Elisabeth cria um retrato sem filtro na perspectiva animal, um retrato também de uma cidade que, mesmo obrigada a viver com a companhia dos animais, que já fazem parte do cotidiano, aprendeu a conviver e a tratá-los muito bem, além de dar um recado que a adoção é a melhor solução para o futuro desses errantes cachorros. Sobre o filme, talvez ele peque pelas longas tomadas que o tornam cansativo, dando um ritmo extremamente arrastado e que, mesmo com a beleza do trio principal de cachorros e o fascínio com o qual eles nos atraem, a obra, apesar da curta duração, muitas vezes é um exercício tedioso, mas fica difícil passar um retrato cruel da realidade dos cães sem mostrar o quadro vivo da existência deles e a realidade pode cansar. Com produção de Shane Boris (produtor de Democracia em Vertigem) e da própria diretora, Vida de Cão mostra uma Istambul cosmopolita, recheada de contrastes sociais e tendo como protagonistas a visão observadora e instintiva de três espertos e vividos cães que, se não têm aquele ar de cão herói de Hollywood, são cães de verdade, vira-latas genuínos, que vivem cada dia de uma vez em busca de comida, teto e principalmente, um pouco de afeto.
Sobre o filme: O filme documental “Vida de Cão” (“Stray”), dirigido por Elizabeth Lo (“Hotel 22”) e produzido em parceria com Shane Boris (produtor do documentário “Democracia em Vertigem”), estará disponível para compra e aluguel nas plataformas Claro Now, Vivo Play, Sky Play, Google Play e YouTube Filmes em 20 de agosto. Distribuída pela Synapse Distribution, a produção segue três cães vira-latas pelas ruas de Istambul.
Nas palavras da diretora Elizabeth Lo, “Vida de Cão” “é um experimento sobre o que aconteceria se deixássemos a narrativa de um filme para os cães”. A cineasta conta que viajou em 2017 para a Turquia pois considera a história e relacionamento do país com os cães algo único no mundo. “As autoridades turcas aniquilaram no século passado muitos cães de rua.

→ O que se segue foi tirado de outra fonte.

-- ==== Sys2Proof/Syntax.lean ====
section
/-! DEFINITION. The steps of the Moaqua as syntax: one constructor for each row of the opcode table. A slot operation carries
the fields of its encoding layout as they stand in the slot; an event carries the identities it names and what it brings
from outside. -/

namespace Sys2Proof

/-- Which vector slot holds an operation (R11, R127). -/
inductive VSide where
  | va
  | vb
  deriving DecidableEq, Repr

/-- Layout A (R103): `s.add` to `s.maxz`. -/
structure LayA where
  grd : BitVec 3
  d : BitVec 6
  a : BitVec 6
  i : BitVec 1
  b : BitVec 40
  deriving DecidableEq, Repr

/-- Layout C (R103): `s.cmp`. -/
structure LayC where
  grd : BitVec 3
  cond : BitVec 4
  qd : BitVec 3
  a : BitVec 6
  i : BitVec 1
  b : BitVec 39
  deriving DecidableEq, Repr

/-- Layout S (R103): `s.sel`. -/
structure LayS where
  grd : BitVec 3
  d : BitVec 6
  a : BitVec 6
  sb : BitVec 6
  qc : BitVec 3
  deriving DecidableEq, Repr

/-- Layout K (R103): `s.li`. -/
structure LayK where
  grd : BitVec 3
  d : BitVec 6
  imm : BitVec 47
  deriving DecidableEq, Repr

/-- Layout H (R103): `s.lih`. -/
structure LayH where
  grd : BitVec 3
  d : BitVec 6
  imm : BitVec 32
  deriving DecidableEq, Repr

/-- Layout F (R103): `s.ext`, `s.ins`. -/
structure LayF where
  grd : BitVec 3
  d : BitVec 6
  a : BitVec 6
  lsb : BitVec 6
  width : BitVec 7
  deriving DecidableEq, Repr

/-- Layout B (R103): `s.br`, `s.call`. -/
structure LayB where
  grd : BitVec 3
  off : BitVec 32
  deriving DecidableEq, Repr

/-- Layout J (R103): `s.brc`. -/
structure LayJ where
  grd : BitVec 3
  cond : BitVec 4
  a : BitVec 6
  sb : BitVec 6
  off : BitVec 32
  deriving DecidableEq, Repr

/-- Layout I (R103): `s.jr`. -/
structure LayI where
  grd : BitVec 3
  a : BitVec 6
  deriving DecidableEq, Repr

/-- Layout Z (R103): `s.ret`. -/
structure LayZ where
  grd : BitVec 3
  deriving DecidableEq, Repr

/-- Layout P (R103): `s.loop`; with i = 0 the top six bits of `cnt` are sc. -/
structure LayP where
  grd : BitVec 3
  lvl : BitVec 3
  i : BitVec 1
  cnt : BitVec 21
  len : BitVec 28
  deriving DecidableEq, Repr

/-- Layout Q (R103): `s.lbrk`. -/
structure LayQ where
  grd : BitVec 3
  lvl : BitVec 3
  deriving DecidableEq, Repr

/-- Layout T (R103): `s.rdsr` (r is d), `s.wrsr` (r is a). -/
structure LayT where
  grd : BitVec 3
  r : BitVec 6
  sr : BitVec 10
  deriving DecidableEq, Repr

/-- Layout V (R103): `s.fromv`. -/
structure LayV where
  grd : BitVec 3
  d : BitVec 6
  vsel : BitVec 5
  word : BitVec 5
  deriving DecidableEq, Repr

/-- Layout M (R103): `s.froma`. -/
structure LayM where
  grd : BitVec 3
  d : BitVec 6
  an : BitVec 4
  deriving DecidableEq, Repr

/-- The layout of every vector operation (R130). -/
structure VFields where
  grd : BitVec 3
  d : BitVec 7
  a : BitVec 7
  b : BitVec 7
  c : BitVec 7
  ty : BitVec 4
  rm : BitVec 2
  sat : BitVec 1
  i : BitVec 1
  fn : BitVec 4
  k : BitVec 9
  deriving DecidableEq, Repr

/-- `m.mma`, `m.mms` (R157). -/
structure LayMma where
  grd : BitVec 3
  td : BitVec 3
  ba : BitVec 4
  bw : BitVec 4
  v : BitVec 1
  vr : BitVec 6
  sel : BitVec 2
  deriving DecidableEq, Repr

/-- `m.zero`, `m.wait` (R157): one tile. -/
structure LayMT where
  grd : BitVec 3
  t : BitVec 3
  deriving DecidableEq, Repr

/-- `m.acc` (R157). -/
structure LayMAcc where
  grd : BitVec 3
  td : BitVec 3
  ts : BitVec 3
  deriving DecidableEq, Repr

/-- `m.rd` (R157). -/
structure LayMRd where
  grd : BitVec 3
  d : BitVec 7
  ts : BitVec 3
  k : BitVec 4
  deriving DecidableEq, Repr

/-- `m.wr` (R157). -/
structure LayMWr where
  grd : BitVec 3
  td : BitVec 3
  vs : BitVec 7
  k : BitVec 4
  deriving DecidableEq, Repr

/-- `m.st`, `m.save`, `m.rest` (R157): a tile and an offset in units of 256 bytes. -/
structure LayMOff where
  grd : BitVec 3
  t : BitVec 3
  off : BitVec 13
  deriving DecidableEq, Repr

/-- `m.fmt` (R157). -/
structure LayMFmt where
  grd : BitVec 3
  fb : BitVec 4
  n : BitVec 5
  lvl : BitVec 3
  deriving DecidableEq, Repr

/-- `l.s`, `l.v`, `l.vp`, `l.b`, `l.fe` (R184). -/
structure LayL where
  grd : BitVec 3
  d : BitVec 6
  an : BitVec 4
  sz : BitVec 3
  fq : BitVec 2
  off : BitVec 24
  deriving DecidableEq, Repr

/-- `l.g` (R184). -/
structure LayLG where
  grd : BitVec 3
  d : BitVec 6
  ab : BitVec 4
  ai : BitVec 4
  off : BitVec 24
  deriving DecidableEq, Repr
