/-- The state of the package. -/
structure State where
  /-- Elapsed time in units of 1/17 ns (R2, R31; log entry 1). -/
  time : Nat
  /-- The schedule: events and inputs to come, each with the time units before it (log entry 1). -/
  agenda : List (Nat × Instr)
  /-- The sequencer whose bundle is at issue (log entry 1). -/
  focus : Nat
  /-- Free values drawn so far (log entry 9). -/
  free : Nat
  outside : List OutMsg
  /-- Bytes of every memory, by location (see Machine/Ops). -/
  mem : List Host.Cell
  /-- Metadata of tag units, by the location of their first byte (R256, R402). -/
  metas : SMap TagUnit
  /-- Full/empty bits of scratchpad granules, by location (R370). -/
  full : SMap Bool
  /-- Uncorrectable errors of DRAM: a granule, and the time from which an access to it meets the error (R402; an input). -/
  errors : List (Nat × Nat)
  /-- L2 lines that differ from their DRAM granule: what DRAM holds, by location (log entry 8). -/
  l2 : SMap (Option L2Line)
  cores : SMap Core
  seqs : SMap Seq
  dies : SMap Die
  ctxs : SMap (Option Ctx)
  /-- Unloaded contexts whose ASID is not free yet: their copies still translate (R406). -/
  leaving : List Ctx
  queues : SMap Queue
  flights : List Flight
  /-- The number of the next access or operation issued: the model's own. -/
  nextId : Nat
  maints : List Maint
  /-- PCFG of each partition (R250). -/
  parts : SMap Word
  gpool : Word
  gvstat : SMap Word
  carder : Carder
  whlmap : SMap Word
  /-- Writes of WHLMAP that wait for the next revolution: position, value, first revolution (R381). -/
  whlNext : List (Nat × Word × Nat)
  vfs : SMap VfRegs
  pfEv : VfRegs
  lcResult : Nat
  svn : Nat
  fuses : Fuses
  /-- The recorded core retirements: SPARE of each creel as a boot applies it again; no reset wipes them (R353, R465). -/
  spareRec : SMap Word
  deriving DecidableEq, Repr

/-- PCFG resets with SCOPEMAX = 8 (R250). -/
def pcfgReset : Word := 0x8000
/-- GPOOL resets to SIZE 0x400, LAST 0x3FF, FREE 0x400 (R264). -/
def gpoolReset : Word := 0x0000040003FF0400

/-- The package right after reset (R5, R464): every unit wiped, every register at the value of its map, memory with
nothing listed; every die reads present in DIEMAP (R35; log entry 5); nothing runs and nothing is scheduled (log entry 12). -/
def State.reset : State :=
  { time := 0, agenda := [], focus := 0, free := 0, outside := [], mem := [], metas := [], full := [], errors := [], l2 := [],
    cores := [], seqs := [], dies := [], ctxs := [], leaving := [], queues := [], flights := [], nextId := 0, maints := [], parts := [],
    gpool := gpoolReset, gvstat := [], carder := { passes := 0, active := false, set := [], todo := [] }, whlmap := [],
    whlNext := [], vfs := [], pfEv := .reset, lcResult := 0, svn := 0,
    fuses := { lcs := 0, fwctr := 0, slots := [] }, spareRec := [] }

/-- Why a step ends in a fault. No arm of this model raises one: every trap of the spec is a next state. -/
inductive Fault where
  /-- Raised by no arm. It keeps the type inhabited; safe. -/
  | none
  deriving DecidableEq, Repr

/-- Why a step is refused. -/
inductive Refusal where
  /-- Raised by an arm of `exec` whose instruction has no meaning yet. Safe: the run ends. -/
  | notModelled (mnemonic : String)
  deriving DecidableEq, Repr

end Sys2Proof.Machine
end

No entanto, protestos generalizados contra esses assassinatos transformaram a Turquia em um dos únicos países onde agora é ilegal tanto a eutanásia quanto manter cativo qualquer cão. Os cães que perambulam livremente hoje são considerados um emblema de resistência”, conclui Lo.
Filmado como uma carta de amor aos cães, o filme acompanha o cotidiano do trio canino Zeytin, Nazar e Kartal em busca de comida, abrigo e segurança. Em sua jornada, os animais embarcam em aventuras solitárias pela capital da Turquia e fazem amizades com os humanos que conhecem pelo caminho. A produção propõe uma viagem sensorial para novas maneiras de enxergar o próximo.